▶ **Work instructions**:
Which lines below mention "rest"? Pick each one out.

▶ **Source information**:
▬▬▬
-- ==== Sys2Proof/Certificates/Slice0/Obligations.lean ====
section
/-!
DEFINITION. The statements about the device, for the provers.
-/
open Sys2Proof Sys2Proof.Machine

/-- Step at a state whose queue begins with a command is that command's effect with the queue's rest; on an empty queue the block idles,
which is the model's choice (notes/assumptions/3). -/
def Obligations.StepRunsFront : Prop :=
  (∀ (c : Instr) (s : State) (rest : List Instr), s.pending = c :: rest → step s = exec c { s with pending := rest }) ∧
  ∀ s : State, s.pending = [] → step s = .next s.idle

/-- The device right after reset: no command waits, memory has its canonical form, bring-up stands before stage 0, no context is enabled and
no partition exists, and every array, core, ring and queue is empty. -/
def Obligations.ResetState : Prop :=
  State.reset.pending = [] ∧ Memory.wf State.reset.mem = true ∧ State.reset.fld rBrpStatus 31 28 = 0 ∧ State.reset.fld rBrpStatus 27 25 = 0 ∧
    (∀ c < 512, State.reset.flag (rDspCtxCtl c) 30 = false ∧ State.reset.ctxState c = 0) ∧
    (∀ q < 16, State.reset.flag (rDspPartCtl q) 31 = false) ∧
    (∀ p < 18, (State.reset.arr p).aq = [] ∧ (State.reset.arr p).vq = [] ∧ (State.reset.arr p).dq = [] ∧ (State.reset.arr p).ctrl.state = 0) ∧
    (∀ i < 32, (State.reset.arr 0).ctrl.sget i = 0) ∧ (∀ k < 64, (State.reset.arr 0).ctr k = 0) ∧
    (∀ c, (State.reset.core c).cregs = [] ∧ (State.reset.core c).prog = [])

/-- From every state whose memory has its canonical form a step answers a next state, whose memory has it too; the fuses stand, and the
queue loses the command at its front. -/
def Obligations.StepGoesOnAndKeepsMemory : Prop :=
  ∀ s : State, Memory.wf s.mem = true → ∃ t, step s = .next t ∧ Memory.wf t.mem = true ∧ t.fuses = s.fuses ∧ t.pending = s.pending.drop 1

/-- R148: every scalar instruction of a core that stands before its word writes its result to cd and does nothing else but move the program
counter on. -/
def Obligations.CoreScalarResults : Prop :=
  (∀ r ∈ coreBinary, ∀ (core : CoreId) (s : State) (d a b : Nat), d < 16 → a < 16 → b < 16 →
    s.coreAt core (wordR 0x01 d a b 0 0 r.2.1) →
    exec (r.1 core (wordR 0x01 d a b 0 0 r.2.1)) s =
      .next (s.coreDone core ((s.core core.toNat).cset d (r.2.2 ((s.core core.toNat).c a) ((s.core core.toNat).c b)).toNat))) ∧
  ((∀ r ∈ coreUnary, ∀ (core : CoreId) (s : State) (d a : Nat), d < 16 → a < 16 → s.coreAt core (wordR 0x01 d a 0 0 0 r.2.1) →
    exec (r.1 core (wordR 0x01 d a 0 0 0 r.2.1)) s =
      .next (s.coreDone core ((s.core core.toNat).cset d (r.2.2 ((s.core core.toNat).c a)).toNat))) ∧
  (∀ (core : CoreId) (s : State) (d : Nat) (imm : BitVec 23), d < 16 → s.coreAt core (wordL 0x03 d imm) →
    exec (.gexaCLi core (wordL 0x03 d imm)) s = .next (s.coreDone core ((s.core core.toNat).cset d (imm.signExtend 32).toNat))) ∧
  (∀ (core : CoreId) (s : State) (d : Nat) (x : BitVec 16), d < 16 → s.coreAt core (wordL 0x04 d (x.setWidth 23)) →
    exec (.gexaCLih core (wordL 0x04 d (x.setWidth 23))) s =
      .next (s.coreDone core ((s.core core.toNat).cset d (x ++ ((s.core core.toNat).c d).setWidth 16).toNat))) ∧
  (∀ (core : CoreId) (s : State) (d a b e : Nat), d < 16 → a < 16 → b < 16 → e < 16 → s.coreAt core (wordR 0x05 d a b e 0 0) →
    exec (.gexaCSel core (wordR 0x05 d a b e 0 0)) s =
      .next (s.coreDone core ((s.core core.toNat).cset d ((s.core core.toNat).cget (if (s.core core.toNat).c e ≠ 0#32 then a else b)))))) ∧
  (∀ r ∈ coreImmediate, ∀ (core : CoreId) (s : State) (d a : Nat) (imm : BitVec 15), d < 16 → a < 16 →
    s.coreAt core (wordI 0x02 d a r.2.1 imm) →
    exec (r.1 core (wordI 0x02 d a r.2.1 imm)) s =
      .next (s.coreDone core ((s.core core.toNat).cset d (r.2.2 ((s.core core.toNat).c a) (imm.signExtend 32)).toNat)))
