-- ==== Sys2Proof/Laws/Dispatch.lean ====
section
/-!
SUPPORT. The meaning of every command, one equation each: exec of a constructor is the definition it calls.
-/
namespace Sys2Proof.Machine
▬▬▬
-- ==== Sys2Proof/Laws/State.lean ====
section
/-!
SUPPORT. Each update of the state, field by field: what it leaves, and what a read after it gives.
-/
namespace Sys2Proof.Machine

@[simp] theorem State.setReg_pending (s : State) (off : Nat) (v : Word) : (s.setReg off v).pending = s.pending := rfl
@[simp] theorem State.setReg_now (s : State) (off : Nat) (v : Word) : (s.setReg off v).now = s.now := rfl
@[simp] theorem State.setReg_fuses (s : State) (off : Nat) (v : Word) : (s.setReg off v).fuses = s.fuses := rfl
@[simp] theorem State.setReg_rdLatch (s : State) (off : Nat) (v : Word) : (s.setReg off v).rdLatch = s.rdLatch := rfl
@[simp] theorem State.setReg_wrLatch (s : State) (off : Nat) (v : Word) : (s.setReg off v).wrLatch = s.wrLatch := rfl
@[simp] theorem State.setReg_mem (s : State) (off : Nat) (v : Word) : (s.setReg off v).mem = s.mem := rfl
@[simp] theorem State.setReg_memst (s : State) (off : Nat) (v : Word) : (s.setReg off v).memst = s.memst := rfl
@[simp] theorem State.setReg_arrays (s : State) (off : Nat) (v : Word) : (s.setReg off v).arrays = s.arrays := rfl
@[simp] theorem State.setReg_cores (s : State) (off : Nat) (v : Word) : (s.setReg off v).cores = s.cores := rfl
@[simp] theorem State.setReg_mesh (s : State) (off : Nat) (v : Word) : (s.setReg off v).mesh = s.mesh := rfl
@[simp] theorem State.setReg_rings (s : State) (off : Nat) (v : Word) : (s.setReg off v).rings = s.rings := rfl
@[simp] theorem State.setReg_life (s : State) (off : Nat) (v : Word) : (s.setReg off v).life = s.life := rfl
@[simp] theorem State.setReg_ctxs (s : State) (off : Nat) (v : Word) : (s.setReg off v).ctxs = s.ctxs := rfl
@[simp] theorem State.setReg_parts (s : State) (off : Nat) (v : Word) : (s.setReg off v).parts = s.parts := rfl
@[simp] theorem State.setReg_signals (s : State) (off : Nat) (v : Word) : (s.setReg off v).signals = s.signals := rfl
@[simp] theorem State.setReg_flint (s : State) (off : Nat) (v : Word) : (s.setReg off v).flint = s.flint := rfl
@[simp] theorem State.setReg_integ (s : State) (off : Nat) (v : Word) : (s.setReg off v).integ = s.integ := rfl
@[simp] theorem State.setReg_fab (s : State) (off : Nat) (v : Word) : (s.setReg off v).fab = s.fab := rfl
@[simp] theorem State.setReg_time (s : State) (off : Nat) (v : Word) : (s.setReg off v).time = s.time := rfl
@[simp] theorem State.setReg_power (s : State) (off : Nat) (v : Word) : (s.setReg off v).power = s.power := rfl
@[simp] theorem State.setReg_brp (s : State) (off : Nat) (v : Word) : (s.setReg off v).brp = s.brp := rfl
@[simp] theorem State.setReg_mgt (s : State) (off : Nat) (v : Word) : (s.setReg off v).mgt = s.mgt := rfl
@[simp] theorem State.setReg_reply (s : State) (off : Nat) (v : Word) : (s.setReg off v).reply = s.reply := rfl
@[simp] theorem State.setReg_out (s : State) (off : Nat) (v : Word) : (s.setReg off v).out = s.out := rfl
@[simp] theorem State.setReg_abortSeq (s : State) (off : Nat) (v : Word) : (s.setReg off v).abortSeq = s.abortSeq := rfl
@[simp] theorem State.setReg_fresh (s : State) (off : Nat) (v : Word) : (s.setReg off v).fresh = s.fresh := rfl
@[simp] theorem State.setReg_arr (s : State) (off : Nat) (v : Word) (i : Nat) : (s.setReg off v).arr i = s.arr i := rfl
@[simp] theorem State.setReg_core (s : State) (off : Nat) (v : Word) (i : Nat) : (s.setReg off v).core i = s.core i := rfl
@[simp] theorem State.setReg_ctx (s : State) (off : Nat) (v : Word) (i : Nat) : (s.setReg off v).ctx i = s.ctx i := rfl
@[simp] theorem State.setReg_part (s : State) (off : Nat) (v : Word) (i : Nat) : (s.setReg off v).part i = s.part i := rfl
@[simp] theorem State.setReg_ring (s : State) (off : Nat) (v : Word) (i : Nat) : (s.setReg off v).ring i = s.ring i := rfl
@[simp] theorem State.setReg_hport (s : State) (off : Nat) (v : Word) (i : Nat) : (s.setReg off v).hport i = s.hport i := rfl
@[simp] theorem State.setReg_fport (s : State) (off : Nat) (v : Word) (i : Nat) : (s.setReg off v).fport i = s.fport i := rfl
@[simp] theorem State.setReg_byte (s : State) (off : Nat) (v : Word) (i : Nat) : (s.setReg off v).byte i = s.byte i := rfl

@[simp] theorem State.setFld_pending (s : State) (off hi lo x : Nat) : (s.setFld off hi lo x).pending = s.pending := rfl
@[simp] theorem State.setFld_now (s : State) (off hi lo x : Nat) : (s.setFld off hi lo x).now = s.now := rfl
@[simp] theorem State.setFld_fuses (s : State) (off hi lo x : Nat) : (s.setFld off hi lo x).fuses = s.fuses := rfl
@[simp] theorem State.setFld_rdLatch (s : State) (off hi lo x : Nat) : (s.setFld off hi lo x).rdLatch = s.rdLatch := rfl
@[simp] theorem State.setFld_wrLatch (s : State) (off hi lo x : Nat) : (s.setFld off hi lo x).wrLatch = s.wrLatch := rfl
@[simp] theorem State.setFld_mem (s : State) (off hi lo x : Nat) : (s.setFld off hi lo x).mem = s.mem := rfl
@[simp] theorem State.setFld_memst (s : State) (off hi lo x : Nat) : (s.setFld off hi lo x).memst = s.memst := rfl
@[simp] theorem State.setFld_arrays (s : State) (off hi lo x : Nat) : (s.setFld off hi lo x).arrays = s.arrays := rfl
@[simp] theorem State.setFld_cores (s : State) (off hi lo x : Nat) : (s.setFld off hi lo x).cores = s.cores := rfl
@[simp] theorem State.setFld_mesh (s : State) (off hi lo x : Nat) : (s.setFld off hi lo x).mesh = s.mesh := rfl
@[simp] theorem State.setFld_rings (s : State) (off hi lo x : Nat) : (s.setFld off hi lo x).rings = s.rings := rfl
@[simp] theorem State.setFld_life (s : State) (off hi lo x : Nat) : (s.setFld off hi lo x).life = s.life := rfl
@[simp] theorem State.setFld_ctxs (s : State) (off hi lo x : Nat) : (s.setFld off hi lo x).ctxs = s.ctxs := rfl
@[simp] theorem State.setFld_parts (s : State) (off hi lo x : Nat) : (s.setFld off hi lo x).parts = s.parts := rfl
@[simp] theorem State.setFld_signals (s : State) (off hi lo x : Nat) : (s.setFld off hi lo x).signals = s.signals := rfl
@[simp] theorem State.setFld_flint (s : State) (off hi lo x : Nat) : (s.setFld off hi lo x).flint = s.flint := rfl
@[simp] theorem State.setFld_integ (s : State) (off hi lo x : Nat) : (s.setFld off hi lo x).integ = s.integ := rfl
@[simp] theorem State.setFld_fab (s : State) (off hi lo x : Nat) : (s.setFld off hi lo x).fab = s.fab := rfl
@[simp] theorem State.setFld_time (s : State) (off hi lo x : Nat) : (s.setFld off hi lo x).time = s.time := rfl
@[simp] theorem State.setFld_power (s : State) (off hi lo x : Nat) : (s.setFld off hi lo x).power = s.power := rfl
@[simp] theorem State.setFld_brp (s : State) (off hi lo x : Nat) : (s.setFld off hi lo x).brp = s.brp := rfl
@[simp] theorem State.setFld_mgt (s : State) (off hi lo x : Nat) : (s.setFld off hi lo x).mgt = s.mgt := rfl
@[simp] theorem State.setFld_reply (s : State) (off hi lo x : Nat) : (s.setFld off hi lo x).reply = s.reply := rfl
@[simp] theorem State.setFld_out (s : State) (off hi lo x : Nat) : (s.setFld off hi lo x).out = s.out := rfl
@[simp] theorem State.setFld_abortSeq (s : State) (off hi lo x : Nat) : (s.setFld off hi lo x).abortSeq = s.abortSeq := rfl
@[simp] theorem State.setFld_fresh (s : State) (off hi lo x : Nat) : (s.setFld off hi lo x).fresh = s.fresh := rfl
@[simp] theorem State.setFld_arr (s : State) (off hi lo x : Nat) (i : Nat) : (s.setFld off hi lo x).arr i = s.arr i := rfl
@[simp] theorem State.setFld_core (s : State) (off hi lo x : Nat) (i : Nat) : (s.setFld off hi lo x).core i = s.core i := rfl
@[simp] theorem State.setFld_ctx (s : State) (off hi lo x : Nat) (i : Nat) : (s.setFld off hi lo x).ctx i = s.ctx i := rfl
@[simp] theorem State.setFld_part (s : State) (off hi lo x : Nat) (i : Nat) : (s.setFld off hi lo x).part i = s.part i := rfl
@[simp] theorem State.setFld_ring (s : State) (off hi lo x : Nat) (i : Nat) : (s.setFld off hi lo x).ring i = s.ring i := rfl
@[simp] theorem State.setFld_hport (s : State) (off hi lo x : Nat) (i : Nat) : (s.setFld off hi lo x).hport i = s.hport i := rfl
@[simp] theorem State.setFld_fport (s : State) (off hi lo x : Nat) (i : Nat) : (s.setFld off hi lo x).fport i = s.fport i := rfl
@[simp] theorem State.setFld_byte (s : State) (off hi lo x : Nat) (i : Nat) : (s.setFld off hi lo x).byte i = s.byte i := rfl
▬▬▬
▶ **Response to this task**:
/-- Step at a state whose queue begins with a command is that command's effect with the queue's rest; on an empty queue the block idles,
  (∀ (c : Instr) (s : State) (rest : List Instr), s.pending = c :: rest → step s = exec c { s with pending := rest }) ∧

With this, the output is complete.